Debugging - postgres

Try restarting the service:

$ sudo systemctl restart postgresql.service

postgres - GRANTs

Fucking with privileges for authenticated users. Don't rely on these to be completely correct.

GRANT CONNECT ON DATABASE "seaweedfs-filer" TO "seaweedfs";
GRANT USAGE ON DATABASE "seaweedfs-filer" TO "seaweedfs";
GRANT USAGE ON SCHEMA public TO "seaweedfs";
GRANT SELECT ON DATABASE "seaweedfs-filer" TO "seaweedfs";
GRANT SELECT ON ALL TABLES IN SCHEMA public TO "seaweedfs";
GRANT SELECT ON ALL SEQUENCES IN SCHEMA public TO "seaweedfs";

see https://medium.com/@swaplord/grant-read-only-access-to-postgresql-a-database-for-a-user-35c57897dd0b

ALTER DEFAULT PRIVILEGES IN SCHEMA public GRANT SELECT ON TABLES TO "seaweedfs";

https://linuxhint.com/postgres-grant-all-privileges-on-schema-to-user/

GRANT CONNECT ON DATABASE "seaweedfs-filer" to "seaweedfs";
GRANT USAGE ON SCHEMA public TO Postgres;
GRANT ALL PRIVILEGES ON DATABASE "seaweedfs-filer" TO "seaweedfs";
GRANT ALL ON "filemeta" TO "seaweedfs";

postgres - pg_hba.conf

Config file for postgres user authentication. postgres may need to be restarted to apply changes to this. Usually located at "/var/lib/pgsql/data/pg_hba.conf"

weed shell

To open weed shell:

$ weed shell

To specify specific master/filer:

$ weed shell -master=localhost:9333 -filer=localhost:8888

You can send commands to STDIN:

$ weed shell <<< "volume.list"

$ echo "volume.list" | weed shell

HEREDOCs work as normal:

weed shell <<EOF
volume.list
lock
volume.check.disk
volume.fix.replication
unlock
EOF

More complicated pipelines are possible:

#!/bin/bash
## weed-shell-complex-example.sh
## Demonstrate that weed shell can be given long scripts.
bucket_name="asagi"
bucket_replication="001"
echo "#[${0##*/}]" "Starting "at $(date -u +%Y-%m-%d_%H:%M:%s_%z)"
echo "#[${0##*/}]" "Creating bucket ${bucket_name} with replication ${bucket_replication}"
echo "#[${0##*/}]" "And fixing replication"
(   tee "dbg.weed-shell.heredoc" \
    | grep -v -e '^#' -e '^$' \
    | tee "dbg.weed-shell.stdin" | tee /dev/tty \
    | weed shell \
    -master="localhost:9333" \
    -filer="localhost:8888" \
    | tee "dbg.weed-shell.stdout"
) <<EOF-weedshell
## This way you can have comments
#
## help command:
help lock
## -help argument:
lock -help
#
## Variables work too:
s3.bucket.create -name=${bucket_name} -replication ${bucket_replication}
#
#
## Ensure volumes are replicated properly
volume.list
lock
volume.check.disk
volume.fix.replication
unlock
volume.list
## Exit weed shell
exit
EOF-weedshell
echo "#[${0##*/}]" "Finished "at $(date -u +%Y-%m-%d_%H:%M:%s_%z)"

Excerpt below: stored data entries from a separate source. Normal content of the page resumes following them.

-- ==== Sys2Proof/Machine/Ports.lean ====
section
/-! DEFINITION. The control ports (R105 to R131): commands arriving, judged, started, aborted and timed out, and the transports of
the test, service, in-band and steward ports. -/

namespace Sys2Proof.Machine

/-! ### What a port hears -/

/-- Time limit of a command in ms, when AUX carries none (R123); 0: the end of the MEASURE window. -/
def Chip.defaultLimit (c : Chip) (die : Nat) : Cmd → Nat
  | .regRead _ _ | .regWrite _ _ | .abort _ _ | .signatureRead _ _ | .logRead _ _ => 1
  | .wake | .liveSource _ _ | .lanePower _ _ | .laneLoop _ _ | .dramFreq _ _ | .flashRead _ _ => 10
  | .pkgStandby | .outputMode _ _ _ _ | .safeExit _ _ | .timingSet _ _ | .layerCommit _ _ | .laneTrain _ _ => 100
  | .tableLoad _ _ _ _ _ => 4000
  | .dramConfig _ | .fwActivate _ _ _ => 200
  | .rankSpare _ _ => 5000
  | .calRun _ | .ageScan _ | .marginScan _ => if c.mode die = BRINGUP then 1000 else 0
  | .flashWrite _ _ => 400
  | .attest _ => 1000

/-- The time limit of a command has passed; an effect in the cycle in which it expires still counts (R116). A command of a MEASURE window whose completion is lost waits for the window's end. -/
def Chip.overdue (c : Chip) (r : Req) : Bool :=
  if r.limit = 0 then decide (r.cmd = .wake) && decide (c.mode r.die ≠ MEASURE) else decide (r.accepted + r.limit * 1000000 < c.now)

/-- A port can take a message. Only AON runs in STANDBY and from step 1 to step 2 of boot (R76, R83); an in-band port needs its
group READY and enabled, and a steward port its steward running. -/
def Chip.hears (c : Chip) (p : Port) : Bool :=
  match p with
  | .test | .service => decide (c.power = .running) || decide (c.power = .standby) || (decide (c.power = .starting) && c.ready 0 AON)
  | .inband d f =>
    c.dieRuns d && (c.groups d).contains f && c.firstReady d f && c.flag d PORT_INB PORT_INB.GROUP_ENABLE (c.groupNumber d f)
  | .steward d => c.stewardRuns d

/-- A register access that lies in the AON page of die 0. -/
def aonPage (a : Word) : Bool := decide (a.toNat / 0x1000 = AON)

/-- While the clocks do not run, the service port accepts WAKE (in STANDBY only), accesses to the AON page of die 0, and ABORT;
every other command is STATE (R76, R80 note a, R83, R99). -/
def Chip.asleepStatus (c : Chip) (a : Arrival) : Nat :=
  if c.power = .running then OK
  else match a.cmd with
    | some .wake => if c.power = .standby then OK else STATE
    | some (.abort _ _) => OK
    | some (.regRead x _) | some (.regWrite x _) => if a.port = .service ∧ aonPage x then OK else STATE
    | some _ => STATE
    | none => if [0x01, 0x02, 0x03, 0x08].contains a.opcode then OK else STATE

/-! ### Judging a command at its target (R79, R80, R93, R112) -/

/-- Modes of a command's target: of every output for a package command, of an output, of the die of a lane, or of the die
(R57, R79). -/
def Chip.modesOf (c : Chip) (die : Nat) (cmd : Cmd) : List Nat :=
  match cmd with
  | .pkgStandby | .fwActivate _ _ _ => c.outputs.map c.mode
  | _ =>
    match cmdOutput cmd, cmdLane cmd with
    | some o, _ => if c.formed o then [c.mode o] else []
    | none, some l => if l / 24 < dieCount c.member then [c.dieMode (l / 24)] else []
    | none, none => [c.dieMode die]

/-- The mode matrix of R80, STANDBY apart. -/
def legalIn (m : Nat) : Cmd → Bool
  | .regRead _ _ | .regWrite _ _ | .abort _ _ | .flashRead _ _ | .signatureRead _ _ | .logRead _ _ | .attest _ => true
  | .wake => false
  | .pkgStandby => decide (m = BRINGUP ∨ m = HOLD ∨ m = SAFE)
  | .outputMode _ _ _ _ | .liveSource _ _ | .layerCommit _ _ | .tableLoad _ _ _ _ _ | .rankSpare _ _ | .flashWrite _ _ => decide (m ≠ SAFE)
  | .safeExit _ _ => decide (m = SAFE)
  | .timingSet _ _ | .fwActivate _ _ _ => decide (m = BRINGUP ∨ m = LIVE ∨ m = COMPOSE ∨ m = HOLD)
  | .laneTrain l _ | .lanePower l _ => if l % 24 < 8 then decide (m ≠ SAFE) else decide (m = BRINGUP)
  | .laneLoop l _ => if l % 24 < 8 then decide (m = BRINGUP ∨ m = HOLD ∨ m = MEASURE) else decide (m = BRINGUP)
  | .dramConfig _ => decide (m = BRINGUP)
  | .dramFreq _ _ => decide (m = BRINGUP ∨ m = HOLD ∨ m = MEASURE)
  | .calRun _ | .marginScan _ => decide (m = BRINGUP ∨ m = MEASURE)
  | .ageScan _ => decide (m = MEASURE)

/-- Commands that the boot ROM of die 0 carries out in place of firmware (R74, R100). -/
def romCarries : Cmd → Bool
  | .flashRead _ _ | .flashWrite _ _ | .fwActivate _ _ _ => true
  | _ => false

/-- A firmware command meets a die whose steward is not READY (R93, R100). -/
def Chip.firmwareAway (c : Chip) (die : Nat) (cmd : Cmd) : Bool :=
  isFirmware cmd && !c.ready die STEWARD && !(c.romServes && romCarries cmd)

/-- Statuses of the words of a REG_WRITE whose address is not allowed: those in the unit of the first word, on the die that the
address names, or on every die for a broadcast (R124). -/
def Chip.strayWords (c : Chip) (p : Port) : Cmd → List Nat
  | .regWrite a ws =>
    let d := a.toNat / 0x1000000
    let x := a.toNat % 0x1000000
    let words := ((wordAddrs x ws.length).zip ws).filter (fun y => decide (y.1 / 0x1000 = x / 0x1000))
    (if d = 8 then c.dies' else c.dies'.filter (fun e => e = d)).flatMap fun e => words.map fun y => c.writeStatus p false e y.1 y.2
  | _ => []

/-- The status with which a command is refused before its own rules are looked at. -/
def Chip.targetStatus (c : Chip) (r : Req) : Nat :=
  let names := namesOk c r.die r.cmd
  lowest ((if (c.modesOf r.die r.cmd).all (fun m => legalIn m r.cmd) then OK else STATE) :: (if names then OK else ARG) ::
    (if c.firmwareAway r.die r.cmd then BUSY else OK) :: if names then [] else c.strayWords r.port r.cmd)

/-- Reasons that a command itself gives to be refused, which may be lower than those of `targetStatus` (R21). -/
def Chip.ownStatus (c : Chip) (r : Req) : Nat :=
  let at_ := fun o (st : Nat) => if c.formed o then st else OK
  match r.cmd with
  | .outputMode o m _ _ => at_ o (c.outputStatus r o m)
  | .safeExit o flags => at_ o (c.safeExitStatus r o flags)
  | .timingSet o n => at_ o ((c.stage o TGEN TGEN.ENTRY (BitVec.ofNat 32 n)).entryStatus o)
  | .dramConfig p => c.dramStatus r.die p
  | .rankSpare ch rank => c.rankStatus r.die ch rank
  | .fwActivate source a n => if c.fwStatus source a n = FAIL then OK else c.fwStatus source a n
  | _ => OK

/-! ### SIGNATURE_READ and LOG_READ (R123, R297, R458) -/

def Chip.signatureRead (c : Chip) (r : Req) (o what : Nat) : Chip :=
  if what = 1 then (if c.ready 0 SEC then c.finish r OK 0 c.idDigest else c.done r BUSY)
  else c.finish r OK 0 (leBytes 4 (c.num o SCAN SCAN.SIG_FRAME) ++ leBytes 4 (c.num o SCAN SCAN.SIGNATURE))

/-- Entries of the log that are held: the latest 12,288. -/
def Chip.logHeld (c : Chip) (d i : Nat) : Bool :=
  let n := c.num d FAULT FAULT.LOG_HEAD
  decide (i < n) && decide (n ≤ i + 12288)

/-- Words that the engine reads from the mailbox baskets of a die. An uncorrectable word latches DATA_LOST (R381); what the engine
then makes of it is not stated, so it is a free value. -/
def State.engineRead (s : State) (d a n : Nat) : State × List Word :=
  (wordAddrs a n).foldl (fun (x : State × List Word) b =>
    let r := x.1.chip.checkWord d b .none
    let s := x.1.up fun _ => r.1
    if r.2 then (s, x.2 ++ [s.mem.word b])
    else ((s.latch d BASKET 2).up Chip.tick, x.2 ++ [Config.freeWord s.chip.fresh])) (s, [])

def State.logRead (s : State) (r : Req) (index n : Nat) : State :=
  if (List.range n).all (fun k => s.chip.logHeld r.die (index + k)) then
    let q := (List.range n).foldl (fun (x : State × List Word) k =>
      let y := x.1.engineRead r.die (basketAddr r.die 1 (0x10000 + 16 * ((index + k) % 12288))) 4
      (y.1, x.2 ++ y.2)) (s, [])
    q.1.finish r OK 0 (wordBytes q.2)
  else s.finish r FAIL 1 []
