/-- A command that the checks on arrival refuse, or that the package does not take while it sleeps, has no effect but its completion: it
takes its tag, and the completion carries the lowest status and no payload (R21, R76, R110). -/
def Sys2Proof.Claim.RefusedOnArrival : Prop :=
  ∀ (i : Instr) (h : Hdr) (cmd : Cmd) (s : State), i.asCommand = some (h, cmd) →
    portDie h.port < dieCount s.chip.member → s.chip.hears h.port = true →
    (s.chip.port h.port).tags.length < portCredits h.port → h.tag ∉ (s.chip.port h.port).tags →
    let st := lowest [arrivalStatus s.chip (Hdr.message h cmd), s.chip.asleepStatus (Hdr.message h cmd)]
    st ≠ OK →
    ∃ t, exec i s = .next t ∧ t.mem = s.mem ∧ t.chip.regs = s.chip.regs ∧ t.chip.inflight = s.chip.inflight ∧
      t.chip.port h.port = { s.chip.port h.port with
        tags := (s.chip.port h.port).tags ++ [h.tag],
        out := (s.chip.port h.port).out ++ completionParts 0 (opcodeOf cmd) h.tag h.die st 0 [] }

/-- A command that its target refuses completes with the lowest status that applies, and has no other effect (R21, R79, R80, R93,
R112). -/
def Sys2Proof.Claim.RefusedAtTheTarget : Prop :=
  ∀ (i : Instr) (h : Hdr) (cmd : Cmd) (s : State), i.asCommand = some (h, cmd) → s.chip.hearsCommand (Hdr.message h cmd) cmd →
    let u := s.starts h cmd
    let st := u.chip.targetStatus (s.req h cmd)
    st ≠ OK → exec i s = .next (u.done (s.req h cmd) (lowest [st, u.chip.ownStatus (s.req h cmd)]))

/-- The parts of a completion (R113): together they carry the payload in order, every part carries the tag, every part but the last
is full with MORE = 1 and STATUS 0, and the last has MORE = 0 and the final status. -/
def Sys2Proof.Claim.CompletionParts : Prop :=
  ∀ (op : Nat) (tag : Byte) (die status detail : Nat) (payload : List Byte),
    let l := completionParts payload.length op tag die status detail payload
    (l.flatMap fun m => m.payload) = payload ∧ (∀ m ∈ l, m.tag = tag ∧ m.event = false ∧ m.payload.length ≤ 56) ∧
      (∀ m ∈ l.dropLast, m.more = true ∧ m.status = 0 ∧ m.payload.length = 56) ∧
      ∃ m, l.getLast? = some m ∧ m.more = false ∧ m.status = status ∧ m.aux = detail

/-- A completion leaves every register, memory byte and unit as it was: it ends the command and queues the parts at its port, which
are discarded when the port was lost (R113, R121). -/
def Sys2Proof.Claim.CompletionFrame : Prop :=
  ∀ (s : State) (r : Req) (status detail : Nat) (payload : List Byte),
    let t := s.finish r status detail payload
    t.mem = s.mem ∧ t.pending = s.pending ∧
      t.chip = { s.chip with inflight := t.chip.inflight, waiting := t.chip.waiting, ports := t.chip.ports } ∧
      (s.chip.answers (portDie r.port) r.die = true →
        (∀ q ∈ t.chip.inflight, q.id ≠ r.id) ∧
        (t.chip.port r.port).out = (s.chip.port r.port).out ++
          if r.orphan then [] else completionParts payload.length r.opcode r.tag r.die status detail payload)

/-- Completions: their parts, and that they change nothing but the command and its port (R113, R121). -/
def Obligations.Completions : Prop :=
  Claim.CompletionParts ∧ Claim.CompletionFrame

/-- Records and event bits (R128, R152): a set of a bit at 0 makes it 1 and raises one record when the bit is enabled; a set of a
bit at 1 counts as lost and raises none; bits of a page that go to 1 in one cycle share one record, whether they are set together or
one after another. -/
def Obligations.EventBits : Prop :=
  ∀ (c : Chip) (d p a b : Nat), a < 32 → b < 32 → a ≠ b → p < 0x1000 →
    let w := c.num d p PAGE_EVENT
    let en := c.num d p PAGE_EVENT_EN
    (w.testBit a = true → c.event d p a = c.count d p PAGE_EVENT_LOST) ∧
    (w.testBit a = false → en.testBit a = false → c.event d p a = c.setNum d p PAGE_EVENT (w ||| 2 ^ a)) ∧
    (w.testBit a = false → en.testBit a = true → c.raisedNow d p = false →
      c.event d p a = ((c.setNum d p PAGE_EVENT (w ||| 2 ^ a)).noteRaised d p).record d 0x02 false (leBytes 4 p ++ leBytes 4 (2 ^ a))) ∧
    (w.testBit a = false → en.testBit a = true → c.raisedNow d p = true →
      c.event d p a = (c.setNum d p PAGE_EVENT (w ||| 2 ^ a)).joinRecord d p (2 ^ a)) ∧
    (w.testBit a = false → w.testBit b = false → en.testBit a = true → en.testBit b = true → c.raisedNow d p = false →
      c.events d p [a, b] =
        (((c.setNum d p PAGE_EVENT (w ||| 2 ^ a)).setNum d p PAGE_EVENT (w ||| 2 ^ a ||| 2 ^ b)).noteRaised d p).record d 0x02 false
          (leBytes 4 p ++ leBytes 4 (2 ^ a ||| 2 ^ b)))

/-- What an event bit with its record can change (R128 to R130): the event registers of its page, those of the port pages, and the
ports' queues; every other register, and everything beside registers, ports and the note of which pages raised a record in this cycle, is as it was. -/
def Sys2Proof.Claim.EventFrame : Prop :=
  ∀ (c : Chip) (d p : Nat) (sets : List Nat), c.sameBeside (c.events d p sets) ∧ c.regsBut (c.events d p sets) (eventReg d p)

/-- A record that meets a full queue is dropped and counted, and the next one that reaches the port carries in AUX how many were
dropped (R130, R117). -/
def Sys2Proof.Claim.RecordQueue : Prop :=
  ∀ (c : Chip) (p : Port) (d code : Nat) (urgent : Bool) (payload : List Byte),
    let x := c.port p
    let n := (x.out.filter (fun m => m.event)).length
    (64 ≤ n → c.queueRecord p d code urgent payload = (c.setPort p { x with lost := x.lost + 1 }, true)) ∧
    (n < 64 → (c.queueRecord p d code urgent payload).2 = false ∧
      ((c.queueRecord p d code urgent payload).1.port p).out = x.out ++
        [{ event := true, opcode := code, tag := BitVec.ofNat 8 x.evSeq, urgent := urgent, more := false, die := d, status := 0,
           aux := min 0xFFFF x.lost, payload := payload, at_ := c.now }] ∧
      ((c.queueRecord p d code urgent payload).1.port p).lost = 0)

/-- What an event can change, and full record queues (R117, R128 to R130). -/
def Obligations.EventRecords : Prop :=
  Claim.EventFrame ∧ Claim.RecordQueue

/-! ### Registers, pages and baskets over the ports (R13 to R22, R124, R132 to R152, R384) -/

/-- A page that the manual gives the common header on this die (R147, R156). -/
abbrev Sys2Proof.hasHeader (d p : Nat) (k : PageKind) : Prop := pageKind p = some k ∧ k ≠ .layer ∧ (k = .portSvc → d = 0)

/-- Pages whose commit, or whose abort, does no more than R149 says of every page. -/
abbrev Sys2Proof.plainCommit (k : PageKind) : Prop := k ∉ [PageKind.tgen, .od, .dm, .dt, .dlink]
abbrev Sys2Proof.plainAbort (k : PageKind) : Prop := k ∉ [PageKind.comp, .od, .dm, .dt, .tgen, .dlink, .memphy]

/-- REG_READ of one register (R15, R17, R124): it completes OK with the word; RC bits return to their reset value, and a register
without them changes nothing. -/
def Sys2Proof.Claim.RegReadCompletes : Prop :=
  ∀ (s : State) (h : Hdr) (p o : Nat), p < 0x111 → o < 0x1000 → freeReg p o = false →
    let cmd := Cmd.regRead (regWord h.die p o) 1
    s.chip.admits h cmd →
    let word := leBytes 4 ((s.starts h cmd).chip.readsAs h.port h.die p o).toNat
    (rcMask p o = 0 → exec (.regRead h (regWord h.die p o) 1) s = .next (s.ran h cmd id word)) ∧
    (rcMask p o ≠ 0 → exec (.regRead h (regWord h.die p o) 1) s = .next (s.ran h cmd
      (fun c => c.setReg h.die p o (mergeBits (rcMask p o) (c.reg h.die p o) (resetAt c.member (ra h.die p o)))) word))

/-- REG_READ of any words of a die (R124, R381): when none of them is an uncorrectable basket word, it completes OK with a word for
each address, and no memory changes. -/
def Sys2Proof.Claim.RegReadOfWords : Prop :=
  ∀ (s : State) (h : Hdr) (a : Word) (n : Nat), let cmd := Cmd.regRead a n
    s.chip.admits h cmd → a.toNat / 0x1000000 < 8 →
    (∀ x ∈ wordAddrs (a.toNat % 0x1000000) n, ∀ b, place h.die x ∈ [.word b, .setAlias b, .clearAlias b] → b ∉ s.chip.badWords) →
    let q := (s.starts h cmd).readWords h.port h.die (wordAddrs (a.toNat % 0x1000000) n)
    ∃ ws, q.2 = some ws ∧ ws.length = n ∧ q.1.mem = s.mem ∧
      exec (.regRead h a n) s = .next (q.1.finish (s.req h cmd) OK 0 (wordBytes ws))

/-- REG_WRITE of one word (R15, R133, R147, R149): PAGE_EVENT_EN takes it at once, but on MODES, which is read-only (R155); an RWS
register keeps it as staged, leaving the value in effect; a basket word holds it. -/
def Sys2Proof.Claim.RegWriteCompletes : Prop :=
  (∀ (s : State) (h : Hdr) (p : Nat) (k : PageKind) (w : Word), hasHeader h.die p k → s.mayWrite h p PAGE_EVENT_EN w →
    exec (.regWrite h (regWord h.die p PAGE_EVENT_EN) [w]) s =
      .next (s.wrote h p PAGE_EVENT_EN w fun c => if k = .modes then c else c.setReg h.die p PAGE_EVENT_EN w)) ∧
  (∀ (s : State) (h : Hdr) (k : Nat) (w : Word), k < 2 → s.mayWrite h CAL (CAL.TS_TRIM + 4 * k) w →
    exec (.regWrite h (regWord h.die CAL (CAL.TS_TRIM + 4 * k)) [w]) s =
      .next (s.wrote h CAL (CAL.TS_TRIM + 4 * k) w fun c => c.stage h.die CAL (CAL.TS_TRIM + 4 * k) w)) ∧
  (∀ (s : State) (h : Hdr) (a w : Word), 0x800000 ≤ a.toNat % 0x1000000 → a.toNat / 0x1000000 < 8 →
    s.chip.admits h (.regWrite a [w]) →
    (s.starts h (.regWrite a [w])).chip.writesStatus h.port h.die (a.toNat % 0x1000000) [w] = OK →
    exec (.regWrite h a [w]) s = .next ((((s.starts h (.regWrite a [w])).up fun c => c.wantBasket 5 h.die (basketOf a.toNat)).setWord
      a.toNat w).done (s.req h (.regWrite a [w])) OK))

Two different ways to get help message, usually give different piecess of information.

> help COMMAND
> COMMAND -help

List volumes:

> volume.list

Creating a bucket:

> s3.bucket.create -name=asagi -replication 001
create bucket under /buckets
created bucket asagi

Stress testing

weed filer.copy

Usage: weed filer.copy file_or_dir1 [file_or_dir2 file_or_dir3] http://localhost:8888/path/to/a/folder/

Uploading a bunch of garbage:

## Dir to work in:
mkdir -vp "/home/ctrls/garbage/"

## Create garbage data:

## for n in {0..9}; do head -c "${size}" < /dev/urandom > "${junkdir}/${n}.${size}.junk" ; done; ## Random test
for n in {00..99}; do head -c "5M" < /dev/urandom > "/home/ctrls/garbage/${n}.5M.junk" ; done; ## Random test

## Disk device should spit out data faster than RNG.
head -c '100G' < /dev/sda > /home/ctrls/garbage/junkfile

## RAM dump should be super fast if we have privs to do that.
for n in {0..9}; do head -c "10G" < /dev/mem > "/home/ctrls/garbage/${n}.10G.junk" ; done;

## Bucket to throw garbage into:
weed shell <<< 's3.bucket.create -name=testing -replication 001'

## Upload the garbage
weed filer.copy /home/ctrls/garbage/ http://localhost:8888/buckets/testing/

$ weed filer.copy -replication=000 -check.size -debug /home/ctrls/garbage/ http://localhost:8888/buckets/testing/

Make more garbage files for testing:

for n in {00..99}; do head -c "5M" < /dev/urandom > "/home/ctrls/garbage/b${n}.5M.junk" ; done; ## Random test

$ for n in {000..999}; do head -c "5M" < /dev/urandom > "/home/ctrls/garbage/c${n}.5M.junk" ; done; ## Random test

Upload lots of uncompressible noise files via weed filer.copy:

$ mkdir -vp /home/ctrls/garbage/1M-a/
$ for n in {0000..9999}; do head -c "1M" < /dev/urandom > "/home/ctrls/garbage/1M-a/.1M.${n}.junk" ; done; ## Random test files.
$ time weed filer.copy -replication=001 -check.size -debug /home/ctrls/garbage/ http://localhost:8888/buckets/testing/

Create lots of uncompressible noise files in-place on weed mount:

$ mkdir -vp /weedmnt/filer-root/buckets/garbage/1M-a/
$ for n in {0000..9999}; do head -c "1M" < /dev/urandom > "/weedmnt/filer-root/buckets/garbage/1M-a/.1M.${n}.junk" ; done; ## Random test files.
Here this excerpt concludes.